• _Your assignment_:
For each line of the data that includes the word "exec", copy the line.

• _Saved data entries_:
►

-- ==== Sys2Proof/Machine/Dispatch.lean ====
section
/-! DEFINITION. The dispatch: one arm for each row of the opcode table. -/

namespace Sys2Proof.Machine
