def peerShare (c : Cmd) (ps : List Spot) (k : Nat) : Cmd :=
  { c with path := peerPath, dsts := []
           srcs := (ps.filter fun p => p.core = k).map fun p => .tile p.blk p.h 0 (shapeBytes p.tile.shape) }

/-- The cores of peer tiles, each once. -/
def peerCores (ps : List Spot) : List Nat := (ps.map Spot.core).foldl insertNat []

/-- The engine's queue and the Lashing tables take a command now (R26, R382). -/
structure MxRoom (s : State) (is : Issue) (c : Cmd) (peers : List Spot) : Prop where
  queue : ((s.core is.core).cmds.filter fun x => x.accepted && x.path = 2).length < 16
  own   : tableTakes (s.core is.core) c = true
  peers : ∀ k ∈ peers.map Spot.core, tableTakes (s.core k) (peerShare c peers k) = true

/-- A matrix command has been accepted (R26, R379, R382): it has its entries, and INFL of its accumulator tiles has risen. -/
def mxTaken (s : State) (is : Issue) (c : Cmd) (accs : List Nat) (peers : List Spot) : State :=
  let u := (peerCores peers).foldl (fun u k => takeEntry u k (peerShare c peers k))
    (takeEntry { s with nextAcc := s.nextAcc + 1 } is.core c)
  accs.foldl (fun u h => u.modTile is.blk h fun t => { t with infl := t.infl + 1 }) u

/-! ## Engine commands of the front thread -/

/-- The words of the Tensor Copy Engine and of the Collective Engine, by sub-operation (R351, R402). -/
def tceWord (sub : Nat) (b a : BitVec 6) : Instr :=
  match sub with
  | 0 => .tceLoad b a
  | 1 => .tceStore b a
  | 2 => .tceMcast b a
  | 3 => .tceSlice b a
  | 4 => .tceGather b a
  | 5 => .tceScatter b a
  | _ => .tceFill b a

def colWord (sub : Nat) (b a : BitVec 6) : Instr :=
  match sub with
  | 0 => .colReduce b a
  | 1 => .colAllred b a
  | 2 => .colBcast b a
  | 3 => .colAgather b a
  | 4 => .colRscat b a
  | _ => .colCbar a

/-- The access of a front thread, as the core keeps it. -/
def frontAccOf (s : State) (is : FrontIssue) (kind : AccKind) (va : Quad) (pa : Nat) (coh : BitVec 2) (n : Nat) : Acc :=
  { id := s.nextAcc, blk := is.blk, who := none, grp := is.g.start, kind := kind, va := va, pa := pa, coh := coh, size := n
    time := s.now }

/-- A front thread whose read of a line the L1 has served. -/
def sawFrontLine (pa : Nat) (f : Front) : Front := { f with rejects := 0, readSet := insertNat f.readSet (lineOf pa) }

/-- The descriptor of a group, `v`, is there (R352): it was read while the thread stalled, or the L1 serves it now. `u` is the
state and `f` the front thread once it has been taken. -/
inductive Described (s : State) (is : FrontIssue) (b : Block) (va : Quad) (v : Nat) : State → Front → Prop where
  | latched (have_ : b.front.latched = some v) : Described s is b va v s { b.front with latched := none }
  | served (pa : Nat) (coh : BitVec 2) (l : L1Line) (none_ : b.front.latched = none)
      (reach : Reaches s is.core b.ctx va 64 64 .desc pa coh) (free : Unhindered s is.core is.blk b) (near : coh ≠ 2)
      (line : tget (s.core is.core).l1 (lineOf pa) = some l) (serve : Serves l pa 64 coh v) :
      Described s is b va v { s with nextAcc := s.nextAcc + 1 } { sawFrontLine pa b.front with latched := none }

/-! ## Messages and events -/

/-- The home can serve message `n` on a line now (R281, R283, R284, R285, R230): it is the first of its core and line, no grant of the
line is under way, within the COH 01 aperture the write-back before it has merged whole (R270), and the line is at hand, owned if it is
to be written, with a request of its slice free for what it may put out. -/
structure Servable (s : State) (n line : Nat) (own : Bool) : Prop where
  order : inOrder s n = true
  free  : granting s line = false
  whole : restOpen s line = true → ∀ m, s.net[n]? = some m → m.ofSelf = false
  ready : lineAt s line own = true
  room  : (tget s.home line).isSome = true ∨ missRoom s line = true

/-- The home as it takes up message `n` on a line. -/
def taken (s : State) (n line : Nat) : State := enterLine { s with net := ldel s.net n } line
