/-! ## Skeins and procedural ranges -/

/-- R301 to R306: the skein words in a lane whose core has no earlier operation on the skein waiting: a take that the hank covers and a
give to a hank that is not scarce are done at the L1, 0 does nothing; every other take, give, read and init goes to the home. A
take or read waits for its registers behind the word, an init for the home. k of 256 or more takes SKEIN with DETAIL 1. An operation
behind an earlier one of its core waits its turn, and so does a give to a hank that a recall round has answered, until the round's
end (log 26, DEDUCED). -/
def Obligations.SkeinWordsInLanes : Prop :=
  ∀ s s₁ is m th b a d, let k := m.v.a.toNat % 2 ^ 32
    let n := m.v.b.toNat % 2 ^ 32
    let ctx := (is.block s₁).ctx
    let core := s₁.core is.core
    let req := fun (d : BitVec 6) (op : SkeinOp) => (⟨is.core, is.blk, m.tlin, d.toNat, op, false⟩ : SkeinReq)
    let first := core.skeinQ.any (fun x => x.ctx = ctx && x.k = k) = false
    let goes := fun (i : Instr) (u : State) => ∃ t, exec i s = .next t ∧ Goes u t is [m] fun _ th => th
    let waits := fun (i : Instr) (u : State) (k : Nat) => ∃ t, exec i s = .next t ∧
      Leaves (owed u is.blk m.tlin d.toNat k) t is [m] fun _ => (.waiting (.regs (regMask (d.toNat, k))), is.next)
    (∀ i, i = .sktake b a d ∨ i = .skgive b a ∨ i = .skreadx a d ∨ i = .skinit b a → Solo s i s₁ is m th → 256 ≤ k →
      Handled s₁ is (soleTrap is m causeSkein (BitVec.ofNat 64 k) 1) →
      ∃ t, exec i s = .next t ∧ Traps s₁ t is (soleTrap is m causeSkein (BitVec.ofNat 64 k) 1)) ∧
    (Solo s (.sktake b a d) s₁ is m th → k < 256 →
      let i := Instr.sktake b a d
      let r := req d (.take n)
      let gives := fun (u : State) (v : Quad) => ∃ t, exec i s = .next t ∧ Goes u t is [m] fun _ th => writeResult (shape i) th v
      (first → n = 0 → gives s₁ (if core.hank ctx k ≠ none ∨ (s₁.skein ctx k).live = true then 1 else 0)) ∧
      (first → n ≠ 0 → ∀ h, core.hank ctx k = some h → n ≤ h.hank → gives (rehanked s₁ is.core ctx k (h.hank - n)) 1) ∧
      (first → n ≠ 0 → (∀ h, core.hank ctx k = some h → h.hank < n) →
        waits i ((queued s₁ ctx k r true).modSkein ctx k fun x => { x with queue := x.queue ++ [r] }) 1) ∧
      (¬first → waits i (queued s₁ ctx k r false) 1)) ∧
    (Solo s (.skgive b a) s₁ is m th → k < 256 →
      let i := Instr.skgive b a
      let r := req 0 (.give n)
      let u := queued s₁ ctx k r true
      (first → n = 0 → goes i s₁) ∧
      (first → n ≠ 0 → ∀ h, core.hank ctx k = some h → h.scarce = false → h.answered = false →
        (h.hank + n ≤ 65536 → goes i (rehanked s₁ is.core ctx k (h.hank + n))) ∧
        (65536 < h.hank + n → goes i (poolAdd (rehanked s₁ is.core ctx k 65536) ctx k (h.hank + n - 65536)))) ∧
      (first → n ≠ 0 → ∀ h, core.hank ctx k = some h → h.scarce = false → h.answered = true → goes i (queued s₁ ctx k r false)) ∧
      (first → n ≠ 0 → (∀ h, core.hank ctx k = some h → h.scarce = true) → goes i { u with net := u.net ++ [.skeinOp ctx k r] }) ∧
      (¬first → goes i (queued s₁ ctx k r false))) ∧
    (Solo s (.skreadx a d) s₁ is m th → k < 256 →
      let r := req d .readx
      let u := queued s₁ ctx k r true
      (first → waits (.skreadx a d) { u with net := u.net ++ [.skeinOp ctx k r] } 2) ∧
      (¬first → waits (.skreadx a d) (queued s₁ ctx k r false) 2)) ∧
    (Solo s (.skinit b a) s₁ is m th → k < 256 →
      let r := req 0 (.init n)
      let u := queued s₁ ctx k r true
      let waits := fun (u : State) => ∃ t, exec (.skinit b a) s = .next t ∧ Leaves u t is [m] fun _ => (.waiting .skein, is.next)
      (first → waits { u with net := u.net ++ [.skeinOp ctx k r] }) ∧ (¬first → waits (queued s₁ ctx k r false)))
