/-- A body that changes each member's own thread only. -/
theorem eachMember_threads (is : Issue) (f : State → Issue → Member → State × Fate) (own : Thread → Member → Thread → Thread)
    (g : Thread → Member → Fate) (hf : ∀ s m, f s is m = (is.modThread s m.tlin (own (is.thread s m.tlin) m), g (is.thread s m.tlin) m)) :
    ∀ (ms : List Member) (s : State), (ms.map Member.tlin).Nodup →
    eachMember f s is ms =
      (s.modThreads is.blk (ms.map fun m => (m.tlin, if m.on then own (is.thread s m.tlin) m else id)),
       ms.map fun m => (m, if m.on then g (is.thread s m.tlin) m else .next)) := by
  intro ms
  induction ms with
  | nil => intro s _; rfl
  | cons m ms ih =>
    intro s hd
    simp only [List.map_cons, List.nodup_cons] at hd
    have idThread : ∀ (t : State) (x : Nat), t.modThread is.blk x id = t := by
      intro t x
      unfold State.modThread State.modBlock
      rw [tmod_id]
      intro b _
      unfold Block.modThread
      rw [tmod_id b.threads x id fun _ _ => rfl]
    have step : (if m.on then f s is m else (s, Fate.next)) =
        (s.modThread is.blk m.tlin (if m.on then own (is.thread s m.tlin) m else id),
         if m.on then g (is.thread s m.tlin) m else .next) := by
      cases m.on with
      | false => simp [idThread]
      | true => simp [hf, Issue.modThread]
    have same : ∀ x ∈ ms, is.thread (s.modThread is.blk m.tlin (if m.on then own (is.thread s m.tlin) m else id)) x.tlin
        = is.thread s x.tlin := by
      intro x hx
      exact Issue.thread_modThread_ne s is _ fun e => hd.1 (e ▸ List.mem_map.2 ⟨x, hx, rfl⟩)
    have ih' := ih (s.modThread is.blk m.tlin (if m.on then own (is.thread s m.tlin) m else id)) hd.2
    have unf : eachMember f s is (m :: ms) =
        ((eachMember f (if m.on then f s is m else (s, Fate.next)).1 is ms).1,
         (m, (if m.on then f s is m else (s, Fate.next)).2) :: (eachMember f (if m.on then f s is m else (s, Fate.next)).1 is ms).2) := rfl
    rw [unf, step, ih']
    refine Prod.ext ?_ ?_
    · show _ = s.modThreads is.blk _
      rw [List.map_cons]
      have e : ∀ l, s.modThreads is.blk ((m.tlin, if m.on then own (is.thread s m.tlin) m else id) :: l)
        = (s.modThread is.blk m.tlin (if m.on then own (is.thread s m.tlin) m else id)).modThreads is.blk l := fun _ => rfl
      rw [e]
      refine congrArg _ (List.map_congr_left fun x hx => ?_)
      simp only [same x hx]
    · show _ :: _ = _ :: _
      refine congrArg _ (List.map_congr_left fun x hx => ?_)
      simp only [same x hx]

/-- A change of the members' own threads and then going on, as one. -/
theorem goes_after_threads {s t : State} {is : Issue} {ms : List Member} (chg : Member → Thread → Thread) (own : Member → Thread → Thread)
    (hd : (ms.map Member.tlin).Nodup)
    (h : Goes (s.modThreads is.blk (ms.map fun m => (m.tlin, if m.on then chg m else id))) t is ms own) :
    Goes s t is ms fun m th => own m (chg m th) := by
  have hk : ((ms.map fun m => (m.tlin, if m.on then chg m else id)) : List (Nat × (Thread → Thread))).map Prod.fst = ms.map Member.tlin := by
    simp [Function.comp_def]
  refine ⟨onlyThreads_trans (modThreads_only s is _ _ (by rw [hk]; exact fun _ h => h)) h.toOnlyThreads, ?_⟩
  intro m hm th hth
  have hb := Issue.block_modThreads s is (ms.map fun m => (m.tlin, if m.on then chg m else id))
  have : (is.block (s.modThreads is.blk (ms.map fun m => (m.tlin, if m.on then chg m else id)))).thread m.tlin
      = some ((if m.on then chg m else id) th) := by
    rcases hb with hb | ⟨hn, _⟩
    · rw [hb, Block.thread_modThreads _ _ m.tlin (if m.on then chg m else id) (by rw [hk]; exact hd) (List.mem_map.2 ⟨m, hm, rfl⟩), hth]
      rfl
    · simp [Block.thread, hn] at hth
  obtain ⟨ring, e⟩ := h.thread m hm _ this
  refine ⟨ring, ?_⟩
  rw [e]
  cases m.on with
  | false => rfl
  | true => rfl

/-! ## The front thread -/

/-- The issue of a front group that passes its checks. -/
theorem issue_front {s : State} {i : Instr} {is : FrontIssue} {b : Block} (h : FrontReady s i is b) (body : Body)
    (front : State → FrontIssue → State × FrontFate) :
    issue s i body front = .next (finishFront (front (closeGroup s) is).1 is (front (closeGroup s) is).2) := by
  have hc : ∃ c k, s.cur = .front c k := by
    have hp := h.passes
    unfold frontPrepare findFront at hp
    cases e : s.cur with
    | lane a b c => rw [e] at hp; cases hp
    | front c k => exact ⟨c, k, rfl⟩
  obtain ⟨c, k, hc⟩ := hc
  unfold issue
  rw [hc]
  simp only [frontIssue, h.passes]

/-- A change of the block under a front issue. -/
theorem finishFront_only (s : State) (is : FrontIssue) (b : Block) (h : s.block is.blk = some b) (f : Front → Front) (now : Nat) :
    OnlyFront s ((s.modCore is.core fun c => { c with lastFcx := is.fcx, frontBusy := now + 1 }).modFront is.blk f) is b
      { b with front := f b.front } := by
  refine ⟨h, ?_, ?_, ?_, rfl⟩
  · rw [State.block_modFront_self, State.block_modCore, h]; rfl
  · intro k hk; rw [State.block_modFront_ne _ _ hk, State.block_modCore]
  · intro c
    rw [State.core_modFront]
    by_cases e : c = is.core
    · subst e; simp
    · rw [State.core_modCore_ne _ _ e]

theorem frontGoes_of (s : State) (is : FrontIssue) (b : Block) (h : s.block is.blk = some b) (f : Front → Front) (now : Nat)
    (w : Front) (pc : Pc) (he : f b.front = { w with pc := pc, hazards := (f b.front).hazards, from_ := (f b.front).from_ }) :
    FrontGoes s ((s.modCore is.core fun c => { c with lastFcx := is.fcx, frontBusy := now + 1 }).modFront is.blk f) is b w pc := by
  have ho := finishFront_only s is b h f now
  rw [he] at ho
  exact ⟨_, _, ho⟩

theorem finishFront_next (s : State) (is : FrontIssue) (b : Block) (h : s.block is.blk = some b) :
    FrontGoes s (finishFront s is .next) is b b.front is.next := by
  unfold finishFront; exact frontGoes_of s is b h _ _ _ _ rfl

theorem finishFront_done (s : State) (is : FrontIssue) (b : Block) (v : Quad) (h : s.block is.blk = some b) :
    FrontGoes s (finishFront s is (.done v)) is b (writeFront is.q b.front v) is.next := by
  unfold finishFront; exact frontGoes_of s is b h _ _ _ _ rfl

theorem finishFront_done2 (s : State) (is : FrontIssue) (b : Block) (v w : Quad) (h : s.block is.blk = some b) :
    FrontGoes s (finishFront s is (.done2 v w)) is b ((b.front.setReg is.q.dst.1 v).setReg (is.q.dst.1 + 1) w) is.next := by
  unfold finishFront; exact frontGoes_of s is b h _ _ _ _ rfl

theorem finishFront_goto (s : State) (is : FrontIssue) (b : Block) (p : Pc) (h : s.block is.blk = some b) :
    FrontGoes s (finishFront s is (.goto p)) is b b.front p := by
  unfold finishFront; exact frontGoes_of s is b h _ _ _ _ rfl

theorem finishFront_stall (s : State) (is : FrontIssue) (b : Block) (w : Stall) (h : s.block is.blk = some b) :
    FrontGoes s (finishFront s is (.stall w)) is b { b.front with status := .stalled w } is.next := by
  unfold finishFront; exact frontGoes_of s is b h _ _ _ _ rfl

theorem finishFront_again (s : State) (is : FrontIssue) (b : Block) (w : Stall) (h : s.block is.blk = some b) :
    FrontGoes s (finishFront s is (.again w)) is b { b.front with status := .stalled w } is.g.start := by
  unfold finishFront; exact frontGoes_of s is b h _ _ _ _ rfl

theorem finishFront_stop (s : State) (is : FrontIssue) (b : Block) (h : s.block is.blk = some b) :
    FrontGoes s (finishFront s is .stop) is b { b.front with status := .done } is.next := by
  unfold finishFront; exact frontGoes_of s is b h _ _ _ _ rfl

end Sys2Proof.Machine
end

◄

• _Task output_:
    let goes := fun (i : Instr) (u : State) => ∃ t, exec i s = .next t ∧ Goes u t is [m] fun _ th => th
    let waits := fun (i : Instr) (u : State) (k : Nat) => ∃ t, exec i s = .next t ∧
      ∃ t, exec i s = .next t ∧ Traps s₁ t is (soleTrap is m causeSkein (BitVec.ofNat 64 k) 1)) ∧
      let gives := fun (u : State) (v : Quad) => ∃ t, exec i s = .next t ∧ Goes u t is [m] fun _ th => writeResult (shape i) th v
      let waits := fun (u : State) => ∃ t, exec (.skinit b a) s = .next t ∧ Leaves u t is [m] fun _ => (.waiting .skein, is.next)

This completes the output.